In young children, especially in the new-born, meningeal hemorrhage may follow difficult and instrumental labor, either from injury to the skull or from delay in the establishment of respiration, as in breech presentation, though it sometimes occurs in cases in which the labor has been normal. In a case of breech presentation under my care in 1873 the child, a female weighing nine pounds, did not cry or breathe for some minutes after birth, although delivery had not been much delayed. Soon afterward it was noticed that it did not move the right arm, although it moved the hand and the fingers. In the course of twenty-four hours, during which time it cried much more than usual, it became comatose, and remained so until its death, three days after birth. The whole surface was livid, and the child had two or three short convulsions. At the autopsy a clot about the size of a grape was found in the pia mater on the upper surface of the cerebellum, in the immediate vicinity of the pons Varolii.
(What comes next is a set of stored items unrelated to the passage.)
-- ==== Sys2Proof/Tests/Slice0.lean ====
section
/-! SUPPORT. Tests of the model: ill-formed terms that the checks refuse, words written out from the spec's encodings, single
steps of the spec's worked cases, and for each claim with hypotheses a state and operands that meet them together. -/

namespace Sys2Proof.Tests

open Sys2Proof Sys2Proof.Machine

set_option Elab.async false

/-- Each list of words decodes to the instruction beside it, whatever NOP follows. -/
def reads (l : List (List Nat × Instr)) : Bool :=
  l.all fun x => match decodeWords (x.1 ++ [0x78B00000]) with
    | .ok (i, n) => i == x.2 && n == x.1.length
    | .error _ => false

/-- Every word of integer forms, its bits placed as spec/opcode_table.json places its fields. -/
theorem test_decode_integer : reads
    [([0x001CBCB0], .iadd .stop .always .none (.s 3) (.v 11) .w32),
     ([0x819983C3], .isub .chain (.p 11) (.k 1) (.age 4) .zero .w64),
     ([0x006527D5], .iaddc .stop (.p 2) (.v 5) (.v 9) .lane .w64),
     ([0x821CBCB0], .imul .chain .always .none (.s 3) (.v 11) .w32),
     ([0x039983C3], .imulhI .stop (.p 11) (.k 1) (.age 4) .zero .w64),
     ([0x826527D5], .imulhN .chain (.p 2) (.v 5) (.v 9) .lane .w64),
     ([0x05CBCB60], .imad .stop .none (.s 3) (.v 11) 6 .w32),
     ([0x879983C1], .andB .chain (.p 11) (.k 1) (.age 4) .zero .w64),
     ([0x066527D3], .orB .stop (.p 2) (.v 5) (.v 9) .lane .w64),
     ([0x861CBCB4], .xorB .chain .always .none (.s 3) (.v 11) .w32),
     ([0x079983C7], .andn .stop (.p 11) (.k 1) (.age 4) .zero .w64),
     ([0x866527D9], .orn .chain (.p 2) (.v 5) (.v 9) .lane .w64),
     ([0x061CBFCA], .notB .stop .always .none (.s 3) .w32),
     ([0x899983C1], .shl .chain (.p 11) (.k 1) (.age 4) .zero .w64),
     ([0x086527D3], .shr .stop (.p 2) (.v 5) (.v 9) .lane .w64),
     ([0x881CBCB4], .sar .chain .always .none (.s 3) (.v 11) .w32),
     ([0x099983C7], .rol .stop (.p 11) (.k 1) (.age 4) .zero .w64),
     ([0x886527D9], .ror .chain (.p 2) (.v 5) (.v 9) .lane .w64),
     ([0x0A1CBFC0], .popc .stop .always .none (.s 3) .w32),
     ([0x8B9983C3], .clz .chain (.p 11) (.k 1) (.age 4) .w64),
     ([0x0A6527C5], .ctz .stop (.p 2) (.v 5) (.v 9) .w64),
     ([0x8A1CBFC6], .brev .chain .always .none (.s 3) .w32),
     ([0x0B9983C9], .bfeN .stop (.p 11) (.k 1) (.age 4) .zero .w64),
     ([0x8A6527DB], .bfeI .chain (.p 2) (.v 5) (.v 9) .lane .w64),
     ([0x0A04BCBC], .bfi .stop .always 4 (.s 3) (.v 11) .w32),
     ([0x8D9983C1], .minI .chain (.p 11) (.k 1) (.age 4) .zero .w64),
     ([0x0C6527D3], .minN .stop (.p 2) (.v 5) (.v 9) .lane .w64),
     ([0x8C1CBCB4], .maxI .chain .always .none (.s 3) (.v 11) .w32),
     ([0x0D9983C7], .maxN .stop (.p 11) (.k 1) (.age 4) .zero .w64),
     ([0x8C6527C9], .absI .chain (.p 2) (.v 5) (.v 9) .w64),
     ([0x0C1CBFCA], .negI .stop .always .none (.s 3) .w32),
     ([0x8D9983CD], .sel .chain (.p 11) (.k 1) (.age 4) .zero .w64),
     ([0x0E6527C1], .mov .stop (.p 2) (.v 5) (.v 9) .w64),
     ([0x8E06BFC2], .movs .chain .always 6 (.s 3) .w32),
     ([0x0F9983C5], .lea .stop (.p 11) (.k 1) (.age 4) .zero .w64)] = true := by decide

/-- Every word of predicate and lane forms, its bits placed as spec/opcode_table.json places its fields. -/
theorem test_decode_predicate_and_lane : reads
    [([0x906927D7], .icmp32 .chain (.p 2) ⟨4, true⟩ (.v 9) .lane .leN),
     ([0x1216BCBA], .icmp64 .stop .always ⟨11, false⟩ (.s 3) (.v 11) .tst),
     ([0x958904A0], .pand true (.p 11) ⟨4, true⟩ 1 10),
     ([0x14691CA1], .por false (.p 2) ⟨4, true⟩ 7 10),
     ([0x94162CA2], .pxor true .always ⟨11, false⟩ 11 10),
     ([0x15890403], .pnot false (.p 11) ⟨4, true⟩ 1),
     ([0x94691C04], .pmov true (.p 2) ⟨4, true⟩ 7),
     ([0x161CBFC0], .censusNz .stop .always .none (.s 3)),
     ([0x979983C2], .censusLsb .chain (.p 11) (.k 1) (.age 4)),
     ([0x166527C4], .censusSgn .stop (.p 2) (.v 5) (.v 9)),
     ([0x981CBCB0], .routeFrom .chain .always .none (.s 3) (.v 11) .w32),
     ([0x199983C3], .routeRot .stop (.p 11) (.k 1) (.age 4) .zero .w64),
     ([0x986527D5], .routeShift .chain (.p 2) (.v 5) (.v 9) .lane .w64),
     ([0x181CBCB6], .routeFlip .stop .always .none (.s 3) (.v 11) .w32),
     ([0x999983C9], .peers .chain (.p 11) (.k 1) (.age 4) .w64)] = true := by decide

/-- Every word of float forms, its bits placed as spec/opcode_table.json places its fields. -/
theorem test_decode_float : reads
    [([0x206527D4], .fadd .stop (.p 2) (.v 5) (.v 9) .lane .ru .f64),
     ([0xA1BCBCB1], .fsub .chain .none (.s 3) (.v 11) .rn .f32),
     ([0x239983CA], .fmul .stop (.p 11) (.k 1) (.age 4) .zero .ro .f64),
     ([0xA4527D64], .ffma .chain (.v 5) (.v 9) .lane 6 .ru .f64),
     ([0x27CBCB61], .ffms .stop .none (.s 3) (.v 11) 6 .rn .f32),
     ([0xA9983C6A], .fnma .chain (.k 1) (.age 4) .zero 6 .ro .f64),
     ([0x2A6527D0], .fmin .stop (.p 2) (.v 5) (.v 9) .lane .f64),
     ([0xAA1CBCB3], .fmax .chain .always .none (.s 3) (.v 11) .f32),
     ([0x2B9983C4], .fminNum .stop (.p 11) (.k 1) (.age 4) .zero .f64),
     ([0xAA6527D6], .fmaxNum .chain (.p 2) (.v 5) (.v 9) .lane .f64),
     ([0x2C16BCBD], .fcmp .stop .always ⟨11, false⟩ (.s 3) (.v 11) .un .f32),
     ([0xAF99825A], .fcvt .chain (.p 11) (.k 1) (.age 4) 37 .ro false),
     ([0x306527C0], .fclass .stop (.p 2) (.v 5) (.v 9) .f64),
     ([0xB004BFC3], .ffrexp .chain .always 4 (.s 3) .f32),
     ([0x319983C4], .fabs .stop (.p 11) (.k 1) (.age 4) .f64),
     ([0xB06527C6], .fneg .chain (.p 2) (.v 5) (.v 9) .f64),
     ([0x301CBCB9], .fcpysgn .stop .always .none (.s 3) (.v 11) .f32),
     ([0xB1B983CA], .fscale .chain (.k 1) (.age 4) .zero .ro .f64),
     ([0x332527D4], .fdiv .stop 9 (.v 5) (.v 9) .lane .ru .f64),
     ([0xB53CBC01], .fsqrt .chain 9 .none (.s 3) .rn .f32),
     ([0x3539801A], .frcp .stop 9 (.k 1) (.age 4) .ro .f64),
     ([0xB5252420], .frsq .chain 9 (.v 5) (.v 9) .rn .f64),
     ([0x373CBC01], .fexp2 .stop 9 .none (.s 3) .f32),
     ([0xB7398010], .flog2 .chain 9 (.k 1) (.age 4) .f64),
     ([0x37252420], .fsin .stop 9 (.v 5) (.v 9) .f64),
     ([0xB73CBC31], .fcos .chain 9 .none (.s 3) .f32),
     ([0x37398040], .ftanh .stop 9 (.k 1) (.age 4) .f64)] = true := by decide

/-- Every word of narrow forms, its bits placed as spec/opcode_table.json places its fields. -/
theorem test_decode_narrow : reads
    [([0xC06527D4], .pkadd16 .chain (.p 2) (.v 5) (.v 9) .lane .ru .f16),
     ([0x41BCBCB1], .pkmul16 .stop .none (.s 3) (.v 11) .rn .bf16),
     ([0xC1D083CA], .pkfma16 .chain 16 (.age 4) .zero .ro .f16),
     ([0x41E827D4], .pkfna16 .stop 8 (.v 9) .lane .ru .f16),
     ([0xC21CBC31], .cvtn .chain .always .none (.s 3) 3 .rn true),
     ([0x459083C0], .dot4I8 .stop (.p 11) 16 (.age 4) .zero),
     ([0xC46827D2], .dot4N8 .chain (.p 2) 8 (.v 9) .lane),
     ([0x4404BCB4], .dot8E4m3 .stop .always 4 (.s 3) (.v 11)),
     ([0xC59083C6], .dot8E5m2 .chain (.p 11) 16 (.age 4) .zero),
     ([0x466527D2], .sclx .stop (.p 2) (.v 5) (.v 9) .lane 2),
     ([0xC61CBCB6], .scls .chain .always .none (.s 3) (.v 11) 2),
     ([0x499983CA], .pkaddF32 .stop (.p 11) (.k 1) (.age 4) .zero .ro),
     ([0xC9A527D4], .pkmulF32 .chain (.v 5) (.v 9) .lane .ru),
     ([0x49C4BCB0], .pkfmaF32 .stop 4 (.s 3) (.v 11) .rn),
     ([0xC9F083CA], .pkfnaF32 .chain 16 (.age 4) .zero .ro)] = true := by decide

/-- Every word of matrix forms, its bits placed as spec/opcode_table.json places its fields. -/
theorem test_decode_matrix : reads
    [([0x51282924], .mmad false 9 8 10 18 .ru),
     ([0xD3242924], .mmaF32 true 9 4 10 18 .ra),
     ([0x53302926], .mmaBf16 false 9 16 10 18),
     ([0xD3282927], .mmaF16 true 9 8 10 18),
     ([0x55242929], .mmaq false 9 4 10 18 .e3m2 .e5m2),
     ([0xD7302924, 0xFEA01800], .mmas 9 16 10 18 .e4m3 true 20 0 3 0),
     ([0x59282AE5], .mmat .stop 9 8 10 (.s 2) .e5m2),
     ([0xDB242926], .mmaj true 9 4 10 18 .bf16),
     ([0x5D302BC1], .tfact false 9 16 10 .chol),
     ([0xDD282925], .tsolv true 9 8 10 18 .chol),
     ([0xDD242929, 0x7F200000], .tref 9 4 10 18 .chol false 9)] = true := by decide

/-- Every word of memory forms, its bits placed as spec/opcode_table.json places its fields. -/
theorem test_decode_memory : reads
    [([0xE1926790, 0xFE030070], .ld (.p 11) 9 (.v 12) .zero (-16) true .b64),
     ([0xE26010DF, 0x7E010070], .st (.p 2) (.v 2) (.v 6) (-1) false .b16),
     ([0xE412E62F, 0xFE040070], .ldl .always 9 .none (.s 5) 15 true .i8),
     ([0xE5815F90, 0x7E120070], .stl (.p 11) (.age 15) .zero (-16) false .b32),
     ([0xE67228DF, 0xFE090070], .ldc (.p 2) 9 (.v 5) (.v 6) (-1) true .n16),
     ([0xE8139E2F, 0x7E6B601C], .atom .always 9 (.s 7) (.s 5) 15 false .inc .n64 .die (.v 7)),
     ([0xEB815F90, 0xFE1CA070], .red (.p 11) (.age 15) .zero (-16) true .min .f32 .sys),
     ([0xEC7210DF, 0x7E0249D4], .acas (.p 2) 9 (.v 2) (.v 6) (-1) false .b32 .clu (.v 19) (.v 21)),
     ([0xEC139E2F, 0xFE132070], .axch .always 9 (.s 7) (.s 5) 15 true .b64 .team .none),
     ([0x6E0001C5], .fence false .ld .ldst .sys),
     ([0xEE0011C5], .fenceS true .ld .ldst .sys),
     ([0x6E1222A8], .waitm false .always 9 10 .ltI .w32),
     ([0xEF803340], .cctlInv true (.p 11) (.v 13)),
     ([0x6E003F01], .cctlInvall false),
     ([0xEE003B42], .cctlWb true .always (.s 1)),
     ([0x6F804341], .pref false (.p 11) (.v 13) true)] = true := by decide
The brain was so soft that the amount of injury received by the cerebellum could not be exactly ascertained, but it was probable that the clot extended into the fourth ventricle.

Thrombus of the sinuses of the dura mater, and less frequently of the cerebral arteries, is the origin, in a considerable number of cases, of meningeal hemorrhage in children, in consequence of pressure upon the delicate vessels of the membranes caused by the obstructed circulation. Bouchut12 reports an observation of hemorrhage produced in this way.

12 E. Bouchut, Clinique de l'Hôpital des Enfants maladies, Paris, 1884, p. 263. See, also, Steffen, op. cit., p. 352.

SYMPTOMS.—In some cases the attack is preceded by indications of congestion, such as headache, vertigo, staggering, confusion of ideas, noises in the ears, feeling of weight in the head, delirium, stupor. At the time of the attack the patient frequently complains of severe pain in the head, just as in cerebral hemorrhage, and then falls to the ground with complete loss of consciousness. Sometimes the symptoms come on gradually. Hemiplegia occurs in a notable proportion of cases. Convulsions may occur at any time after the attack. In Webber's case, already referred to, the first symptom was sharp pain in the head and neck; this was followed by very severe headache and pain on motion of the head. Intelligence gradually diminished; on the sixth day there was almost no consciousness, and the patient died in about eight days. She had occasional spasms, in which both eyes were turned toward the left in extreme conjugate deviation, and the left side of the face was distorted. The spasms were followed by suspension of respiration for nearly a minute, cyanosis, and paralysis of the left hand and leg. Both the nature of the lesion and its seat were correctly diagnosticated during the patient's lifetime.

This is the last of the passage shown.